-- ==== Sys2Proof/Certificates/Slice0/Obligations.lean ====
section
/-! DEFINITION. The statements about the block: its step, its registers, and the effect of every command, family by family. -/

open Sys2Proof Sys2Proof.Machine

/-- For every command c and state s, the step of s with c at the front of its queue is exec of c on s with the queue's rest (the
model's form of a block: commands come first in, first out). (00_scope (Blocks and their names)) -/
def Obligations.StepRunsFrontCommand : Prop :=
  ∀ (c : Instr) (rest : List Instr) (s : State), step { s with pending := c :: rest } = exec c { s with pending := rest }

/-- With an empty queue, a step leaves the state as it is while the root PLL is not locked; while it is locked, the step answers
a next state in which MONO is 8 ns further, no command waits, and the Raster Store, the links, the Almanac and the device
state are as before. That time passes on an empty queue is the model's choice (log 1); the 8 ns are the TIME domain's cycle
of R497. (14_time_network (MONO and NET), 13_clocks_crossings (The nine domains)) -/
def Obligations.EmptyQueueTick : Prop :=
  ∀ s : State, s.pending = [] →
    (s.clk.rootLock = false → step s = .next s) ∧
    (s.clk.rootLock = true → ∃ t, step s = .next t ∧ t.tim.mono = s.tim.mono + 8 ∧ t.pending = [] ∧
      t.sto = s.sto ∧ t.links = s.links ∧ t.alm = s.alm ∧ t.dev = s.dev)

/-- In State.reset every instance of every register holds its reset value, the device is in FIRST_LIGHT with its configuration
not locked, all 64 rings are DISABLED, all 26 links are DOWN, no fault class is RAISED, the web position is 0 and not
loaded, MONO and NET are 0, and no command waits. (R15, 11_first_light (Device states), 09_host_rings (Rings),
16_almanac_sensing (ALM registers)) -/
def Obligations.ResetValues : Prop :=
  (∀ (r : Reg) (i j k : Nat), State.reset.rd r i j k = r.reset i j) ∧ State.reset.dev.dev = .firstLight ∧
    State.reset.dev.locked = false ∧ (∀ r, (State.reset.ring r).st = .disabled) ∧ (∀ p, (State.reset.link p).st = .down) ∧
    (∀ c, State.reset.classRaised c = false) ∧ State.reset.mer.pos = 0 ∧ State.reset.mer.loaded = false ∧
    State.reset.tim.mono = 0 ∧ State.reset.tim.net = 0 ∧ State.reset.pending = []

/-- From every state whose register file, DRAM and flash are in canonical form, that has as many pipelines, links, rings,
crossings, encoder inputs, latch units, compare units, cameras, DRAM channels, pulse generators and fault classes as the
spec gives the block, and whose parts are whole (the sections listed once each in rising order, none with a page twice, four
bar groups; eight places for heads at each port; 32 banks, 16 bank pairs and each written mode register once in a DRAM
channel; and the same of the store that a joining module would have back), a step that answers a next state answers one of
the same kind. (09_host_rings (Rings), 12_dram (Memory organisation and addresses), 16_almanac_sensing (Regions and slots),
18_address_map (Access rules)) -/
def Obligations.StepKeepsSound : Prop :=
  ∀ s t : State, s.sound → step s = .next t → t.sound

/-- State.reset meets the invariant that every step keeps. (00_scope (Headline figures), 11_first_light (Device states)) -/
def Obligations.ResetIsSound : Prop :=
  State.reset.sound

/-- For every command and every state, exec answers a next state and never a fault or a refusal, and so does every step. No rule
of the spec stops the block; that no operand stops it either is the model's choice (log 2). (00_scope (Headline figures)) -/
def Obligations.NoCommandStops : Prop :=
  (∀ (c : Instr) (s : State), ∃ t, exec c s = .next t) ∧ ∀ s : State, s.safe

/-- For every command and state, a next state of exec holds the same waiting commands in the same order (the model's own queue).
(00_scope (Blocks and their names)) -/
def Obligations.CommandsLeaveTheQueue : Prop :=
  ∀ (c : Instr) (s t : State), exec c s = .next t → t.pending = s.pending

/-- MONO is never adjusted: every command but RAIL_FAULT, POWER_DOWN, COLD_RESET and CLOCK_LOSS, which start the block cold,
leaves MONO as it is, whatever the state and the operands. (14_time_network (MONO and NET), 11_first_light (Resets)) -/
def Obligations.OnlyColdStartsTouchMono : Prop :=
  ∀ (c : Instr) (s t : State), exec c s = .next t → c ≠ .railFault → (∀ b, c ≠ .powerDown b) → c ≠ .coldReset →
    c ≠ .clockLoss → t.tim.mono = s.tim.mono

/-- In a sound state, on a head port p: (1) LINE_BEGIN while the device is PRINTING, the pipeline runs and holds less than two
lines, no stop line is in force and no announcement or proposal of a twin is open begins the line that its own prediction
names, behind the line it holds; it counts as begun and is not packed, its codes are those that screening makes of it with
the placements as they then stand, and it has an agreed number, the next behind the lines begun, exactly where the primary
announces; (2) LINE_PACKED packs the oldest line begun, once its codes have gone through the row delays, into the payload of
the port's protocol, and changes nothing but that pipeline; (3) PRIMING_DONE ends priming and changes nothing else; (4)
SEND_DECISION, once the predicted fire time lies within the lookahead and at least T_min behind the last fire, takes off and
passes the oldest line; (5) OVERSPEED_EPISODE_END, 10 ms of MONO after the last slot, ends the episode and changes nothing
but Wick's state of that port; (6) on a head with no nozzle out or weak, a nozzle over a contone value v prints the code
that the bar's map gives for the level of the corrected tone of v, at level 0 where stitching gives its column to the other
head; over a pre-screened plane it prints the stored code, or 0; over no value it prints 0; nothing is lost (worked example:
samples 138, 143 give 141, tone 2,100 gives 2,289); (7) SEND_DECISION of a line begun as an overspeed slot falls at T_min
behind the last fire, whatever its own fire time, and passes the line; on an ACTIVE port the slot is counted and the port is
in an episode; (8) where a follower in MIRROR or DUAL holds an announcement of the port that it has not begun, SEND_DECISION
decides that line with the announced number, and drops the announcement; that such a line is sent blank rather than missed
is the model's reading (log 149); (9) there LINE_BEGIN begins the announced line, with its number and slot flag, and drops
the announcement. (01_line_path (One line, end to end), 03_transit_screening (The stages in order), 04_wick_waveforms
(Overspeed), R27, R124, R169, R170, R171, R105, R108, R110) -/
def Obligations.LineCommandsComplete : Prop :=
  ∀ (s : State) (p : Nat), s.sound → p < 24 →
    ((s.pipe p).running = true → (s.pipe p).begun.length < 2 → s.printing = true → s.dev.stopLine = none → s.announced = false →
      s.twn.anns = [] → s.twn.proposals = [] → ∃ t b h, exec (.lineBegin p) s = .next t ∧ (t.pipe p).begun = (s.pipe p).begun ++ [b] ∧
        b.line = (s.ownNext p).1 ∧ b.ovs = (s.ownNext p).2.1 ∧ b.packed = none ∧ (t.pipe p).highest = some h ∧ lineLe b.line h = true ∧
        b.codes = (((s.updPipe p fun q => { q with highest := some h }).settleGroups.count .WCK_OVS_SKIP_CNT p 0 0
          (s.ownNext p).2.2).screen p b.line (s.pipe p).dec).codes ∧
        b.seq = (if s.announces b.line = true then some ((s.link p).lineNext + BitVec.ofNat 32 (s.pipe p).begun.length) else none) ∧
        (t.pipe p).passed = (s.pipe p).passed ∧ ∀ q, q ≠ p → (t.pipe q).begun = (s.pipe q).begun) ∧
    (∀ b rest, (s.pipe p).begun = b :: rest → b.packed = none → (s.pipe p).priming = false →
      ∃ t codes subs, exec (.linePacked p) s = .next t ∧ s.rowDelayed p (remember (s.pipe p).delay b.line b.codes) b.line = (codes, subs) ∧
        (b.zero = false → (t.pipe p).begun = { b with
          packed := some (packLine (s.link p).proto (s.rd .TRN_G1MAP p).toNat codes, subs) } :: rest) ∧
        (b.zero = true → (t.pipe p).begun = { b with
          packed := some (packLine (s.link p).proto (s.rd .TRN_G1MAP p).toNat (codes.map fun _ => 0), 0) } :: rest) ∧
        s.onlyIn t [.pipes] ∧ ∀ q, q ≠ p → t.pipe q = s.pipe q) ∧
    ((s.pipe p).priming = true →
      ∃ t, exec (.primingDone p) s = .next t ∧ t.pipe p = { s.pipe p with priming := false } ∧
        s.onlyIn t [.pipes] ∧ ∀ q, q ≠ p → t.pipe q = s.pipe q) ∧
    (∀ b rest f, (s.pipe p).begun = b :: rest → (s.pipe p).running = true → s.printing = true → s.movedBack p = false → b.ovs = false →
      (∀ k, (s.pipe p).lastSent = some k → 0 ≤ sdiff f (k.2 + BitVec.ofNat 32 (s.tMin p))) → s.fireTimeOf p b.line = some f →
      sdiff f s.mono ≤ s.lookahead → s.dev.stopLine = none →
      ∃ t, exec (.sendDecision p) s = .next t ∧ (t.pipe p).begun = rest ∧ (t.pipe p).passed = some b.line ∧
        (∀ q, q ≠ p → t.pipe q = s.pipe q) ∧ t.sto = s.sto ∧ t.mer = s.mer ∧ t.drm = s.drm ∧ t.alm = s.alm ∧ t.dev = s.dev) ∧
    ((s.wick p).ovs = true → s.elapsed (s.wick p).ovsAt 10000000 = true →
      ∃ t, exec (.overspeedEpisodeEnd p) s = .next t ∧ (t.wick p).ovs = false ∧ (t.wick p).ovsU = false ∧
        s.onlyIn t [.wck] ∧ ∀ q, q ≠ p → t.wick q = s.wick q) ∧
    (∀ (b : Nat) (k : Line) (l : List HeadView) (h : HeadView) (vals : List (Option Nat)) (n : Nat) (x : Option Nat),
      vals.length = h.nozzles → vals[n]? = some x → (∀ m, m < h.nozzles → isOut (h.word m) = false ∧ isWeak (h.word m) = false) →
      ∀ here, here = selected (s.tabAt 5 b k).bytes l h k n →
      (s.headCodes b k l h true vals).1[n]? = some (match x with
        | some v => BitVec.ofNat 3 (byteAt (s.tabAt 4 b k).bytes (if here = true then
            level (s.tabAt 3 b k).bytes (h.origin + n) k (correct (leAt (s.tabAt 1 b k).bytes (2 * v) 2) (h.word n)) else 0))
        | none => 0) ∧
      (s.headCodes b k l h false vals).1[n]? = some (match x with
        | some v => BitVec.ofNat 3 (if here = true then v else 0)
        | none => 0) ∧
      (s.headCodes b k l h true vals).2 = 0 ∧ (s.headCodes b k l h false vals).2 = 0 ∧ correct 2100 0x9AF4 = 2289 ∧
      ∀ get : Nat → Option Nat, get 19000 = some 138 → get 19001 = some 143 → upsample get 20000 600 true 38001 = some 141) ∧
    (∀ b rest f k, (s.pipe p).begun = b :: rest → (s.pipe p).running = true → s.printing = true → s.movedBack p = false → b.ovs = true →
      b.seq = none → (s.pipe p).lastSent = some k → s.fireTimeOf p b.line = some f →
      sdiff (k.2 + BitVec.ofNat 32 (s.tMin p)) s.mono ≤ s.lookahead → s.dev.stopLine = none → s.twn.role = .none →
      s.twn.tookOver = none → ∃ t, exec (.sendDecision p) s = .next t ∧ (t.pipe p).begun = rest ∧ (t.pipe p).passed = some b.line ∧
        (t.pipe p).lastSent = some (b.line, k.2 + BitVec.ofNat 32 (s.tMin p)) ∧ (∀ q, q ≠ p → t.pipe q = s.pipe q) ∧
        (s.lineActive p = true → s.counted t .WCK_OVS_FIRE_CNT p ∧ (t.wick p).ovs = true ∧ (t.wick p).ovsAt = s.clock)) ∧
    (∀ a f, s.heldAnn p = some a → (s.pipe p).begun = [] → (s.pipe p).running = true → s.printing = true → s.movedBack p = false →
      a.ovs = false → (∀ k, (s.pipe p).lastSent = some k → 0 ≤ sdiff f (k.2 + BitVec.ofNat 32 (s.tMin p))) →
      s.fireTimeOf p a.line = some f → sdiff f s.mono ≤ s.lookahead → s.dev.stopLine = none → s.announced = true →
      ∃ t, exec (.sendDecision p) s = .next t ∧ t.twn.anns = s.twn.anns.erase a ∧ (t.pipe p).passed = some a.line ∧
        (t.pipe p).lastSent = some (a.line, f) ∧ (t.link p).lineNext = a.seq + 1 ∧ (∀ q, q ≠ p → t.pipe q = s.pipe q) ∧
        ((s.link p).timed = true → ∃ rdu, t.twn.fires = ((p, a.seq, f + (s.link p).epoch, rdu) :: s.twn.fires).take 384)) ∧
    (∀ a, s.heldAnn p = some a → (s.pipe p).running = true → (s.pipe p).begun.length < 2 → s.printing = true → s.dev.stopLine = none →
      s.announced = true → s.undecided p a.line = false → s.twn.proposals = [] →
      ∃ t b, exec (.lineBegin p) s = .next t ∧ (t.pipe p).begun = (s.pipe p).begun ++ [b] ∧ b.line = a.line ∧ b.ovs = a.ovs ∧
        b.seq = some a.seq ∧ b.packed = none ∧ t.twn.anns = s.twn.anns.erase a ∧ (t.pipe p).passed = (s.pipe p).passed ∧
        ∀ q, q ≠ p → (t.pipe q).begun = (s.pipe q).begun)

/-- In a sound PRINTING state without a twin role, where the send decision of the oldest line begun falls on an ACTIVE port that
is Wick-ready at that line, and that line is packed, exactly one LINE link frame leaves the port, followed by an IDLE block.
Its BLANK flag is 0; it carries the port's next line sequence number, the line index, the fire time predicted at this
instant, the row delay unit and the packed payload. The line leaves the pipeline, and beside what the line brings into force
on the port (a wave table, a bank, the results of temperature reports: R155, R158, R165) nothing changes but the pipelines,
the link, Wick's note of the fire, the port's counters and what leaves the block. (01_line_path (One line, end to end),
06_gahild_links (Link frames), R23, R24, R244) -/
def Obligations.PackedLineGoesOut : Prop :=
  ∀ (s : State) (p : Nat) (b : Begun) (rest : List Begun) (f : Time) (pay : Bytes) (subs : Nat), s.sound → p < 24 →
    (s.pipe p).running = true → s.printing = true → s.movedBack p = false → (s.pipe p).begun = b :: rest → b.packed = some (pay, subs) →
    b.seq = none → b.ovs = false → (∀ k, (s.pipe p).lastSent = some k → 0 ≤ sdiff f (k.2 + BitVec.ofNat 32 (s.tMin p))) →
    s.fireTimeOf p b.line = some f → sdiff f s.mono ≤ s.lookahead → s.dev.stopLine = none → s.twn.role = .none →
    s.twn.tookOver = none → s.lineActive p = true → ((s.reachBank p b.line).reachHeads p b.line).wickReady p = true →
    ∃ t frame lane block lane', exec (.sendDecision p) s = .next t ∧
      t.out = s.out ++ [.linkFrame p frame lane, .idle p block lane'] ∧ byteAt frame 0 = 1 ∧ byteAt frame 1 % 2 = 0 ∧
      leAt frame 2 2 = pay.length % 65536 ∧ leAt frame 4 4 = (s.link p).lineNext.toNat ∧ leAt frame 8 4 = b.line.toNat % 2 ^ 32 ∧
      leAt frame 12 4 = f.toNat ∧ leAt frame 16 2 = rowDelayUnit s.mer.est f % 65536 ∧ (frame.drop 32).take pay.length = pay ∧
      (t.pipe p).begun = rest ∧ (t.pipe p).passed = some b.line ∧ (t.pipe p).lastSent = some (b.line, f) ∧
      (t.link p).lineNext = (s.link p).lineNext + 1 ∧ (∀ q, q ≠ p → t.pipe q = s.pipe q ∧ t.link q = s.link q) ∧
      ((s.reachBank p b.line).reachHeads p b.line).onlyIn t [.pipes, .links, .wck, .regs, .out]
#####
* **INSTRUCTIONS TO FOLLOW**
Of the entries listed above, reproduce only the lines starting at the line containing "(Overspeed), R27, R124, R169, R170, R171, R105, R108, R110)" and ending at the line containing "(∀ b rest, (s.pipe". Include both, exactly as they stand.

* **EXERCISE RESPONSE**
(Overspeed), R27, R124, R169, R170, R171, R105, R108, R110) -/
def Obligations.LineCommandsComplete : Prop :=
  ∀ (s : State) (p : Nat), s.sound → p < 24 →
    ((s.pipe p).running = true → (s.pipe p).begun.length < 2 → s.printing = true → s.dev.stopLine = none → s.announced = false →
      s.twn.anns = [] → s.twn.proposals = [] → ∃ t b h, exec (.lineBegin p) s = .next t ∧ (t.pipe p).begun = (s.pipe p).begun ++ [b] ∧
        b.line = (s.ownNext p).1 ∧ b.ovs = (s.ownNext p).2.1 ∧ b.packed = none ∧ (t.pipe p).highest = some h ∧ lineLe b.line h = true ∧
        b.codes = (((s.updPipe p fun q => { q with highest := some h }).settleGroups.count .WCK_OVS_SKIP_CNT p 0 0
          (s.ownNext p).2.2).screen p b.line (s.pipe p).dec).codes ∧
        b.seq = (if s.announces b.line = true then some ((s.link p).lineNext + BitVec.ofNat 32 (s.pipe p).begun.length) else none) ∧
        (t.pipe p).passed = (s.pipe p).passed ∧ ∀ q, q ≠ p → (t.pipe q).begun = (s.pipe q).begun) ∧
    (∀ b rest, (s.pipe p).begun = b :: rest → b.packed = none → (s.pipe p).priming = false →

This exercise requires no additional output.